**TASK PROMPT:** Take the lines from the beginning of the data below through the line holding "inductive RunState where" and return exactly those.

Collected data entries
==============================

-- ==== Sys2Proof/Machine/State.lean ====
section
/-!
DEFINITION. The machine's state as plain data (spec 10_state.md R33), the termination causes (60_exceptions.md R120),
what the core emits (40_pipeline.md R97), the reasons a step can stop, and the state after reset (R34).
-/

namespace Sys2Proof.Machine

/-- A step that is not enabled. -/
inductive Fault where
  /-- Raised by `step` alone, when the run state is TERMINATED: no step is enabled from it (R31, R131). A stuck state;
  safe: the machine goes no further either. -/
  | runEnded
deriving DecidableEq, Repr

/-- An instruction without a meaning. -/
inductive Refusal where
  /-- Raised by an arm of `exec` whose instruction has no meaning yet; no arm does. Safe: the model stops. -/
  | notModelled (mnemonic : String)
deriving DecidableEq, Repr

/-- The run state of the driver loop (R31). -/
inductive RunState where
  | running
  | terminated
deriving DecidableEq, Repr

/-- The termination causes with the info each records (R120). -/
inductive Cause where
  /-- Code 1: the word 0x00000000 was decoded (R121). -/
  | sentinel (pc : Word)
  /-- Code 2: an opcode outside the table (R122). -/
  | illegalOpcode (pc word : Word)
  /-- Code 3: opcode 0 with a funct outside the table (R123). -/
  | illegalFunct (pc word : Word)
  /-- Code 4: lw or sw with an invalid effective address (R124). -/
  | memoryAccess (pc addr : Word)
  /-- Code 5: fetch from a misaligned pc or a pc outside the image (R125). -/
  | fetchFault (pc : Word)
  /-- Code 6: an interactive line beginning with q (R126). -/
  | hostQuit (pc : Word)
  /-- Code 7: the image has more than NUM_INSTR words (R127, R141). -/
  | programTooLarge (words : Nat)
  /-- Code 8: the image's byte count is no multiple of 4 (R127, R142). -/
  | imageMalformed (bytes : Nat)
deriving DecidableEq, Repr

/-- The report of one completed cycle (R97), less the disassembled text (R5). -/
structure Report where
  fetchAddr : Word
  word : Word
  newPc : Word
  /-- The register written and its value, if one was (R87). -/
  regChanged : Option (RegIndex × Word)
  /-- The address stored to and its value, if one was (R83). -/
  memChanged : Option (Word × Word)
deriving DecidableEq, Repr

/-- What the core emits to the host (R97, R124). -/
inductive Event where
  /-- A completed cycle's report. -/
  | report (r : Report)
  /-- The diagnostic of a MEMORY_ACCESS termination: the pc and the offending address. -/
  | diagnostic (pc addr : Word)
deriving DecidableEq, Repr

/-- Memory: bytes at addresses, addresses strictly rising, no byte equal to what an unlisted address reads as (log 4). -/
abbrev Memory := List Host.Cell

/-- The whole machine. `regs`, `pc`, `mem`, `run` and `cause` are the record of R33; the others are the model's own
(INVENTORY.md, State): `cfg` (R7, R8; log 2), `flags` (R99; log 8), `hostLines` and `hostReads` (R100; log 7) and
`events` (R97, R101; log 9). -/
structure State where
  regs : Vector Word 32
  pc : Word
  mem : Memory
  run : RunState
  cause : Option Cause
  cfg : Config
  flags : HostFlags
  /-- Host lines already supplied, oldest first. -/
  hostLines : List HostLine
  /-- How many lines the host has read. -/
  hostReads : Nat
  /-- What has been emitted, oldest first. -/
  events : List Event
deriving DecidableEq, Repr

/-- The reset state for a configuration, the host's flags and lines, and the memory the loader leaves (R34, R137,
R138): x[29] = MEM_END, every other register 0, pc = INSTR_BASE, RUNNING, no cause. -/
def State.resetOf (cfg : Config) (flags : HostFlags) (lines : List HostLine) (mem : Memory) : State :=
  { regs := (Vector.replicate 32 0#32).set 29 (BitVec.ofNat 32 cfg.memEnd)
    pc := cfg.instrBase
    mem := mem
    run := .running
    cause := none
    cfg := cfg
    flags := flags
    hostLines := lines
    hostReads := 0
    events := [] }

/-- The machine right after reset in the reference configuration with the empty image: every memory word is 0, so
nothing is listed (R34, R139, R141; logs 2 and 10). -/
def State.reset : State := State.resetOf Config.reference HostFlags.off [] []

/-- What the host's turn before a cycle comes to (R100). -/
inductive HostTurn where
  /-- The line begins with q: the run ends before the fetch. -/
  | quit (s : State)
  /-- The cycle runs. -/
  | proceed (s : State)
deriving DecidableEq, Repr

end Sys2Proof.Machine
end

==============================

**REPLY:**
-- ==== Sys2Proof/Machine/State.lean ====
section
/-!
DEFINITION. The machine's state as plain data (spec 10_state.md R33), the termination causes (60_exceptions.md R120),
what the core emits (40_pipeline.md R97), the reasons a step can stop, and the state after reset (R34).
-/

namespace Sys2Proof.Machine

/-- A step that is not enabled. -/
inductive Fault where
  /-- Raised by `step` alone, when the run state is TERMINATED: no step is enabled from it (R31, R131). A stuck state;
  safe: the machine goes no further either. -/
  | runEnded
deriving DecidableEq, Repr

/-- An instruction without a meaning. -/
inductive Refusal where
  /-- Raised by an arm of `exec` whose instruction has no meaning yet; no arm does. Safe: the model stops. -/
  | notModelled (mnemonic : String)
deriving DecidableEq, Repr

/-- The run state of the driver loop (R31). -/
inductive RunState where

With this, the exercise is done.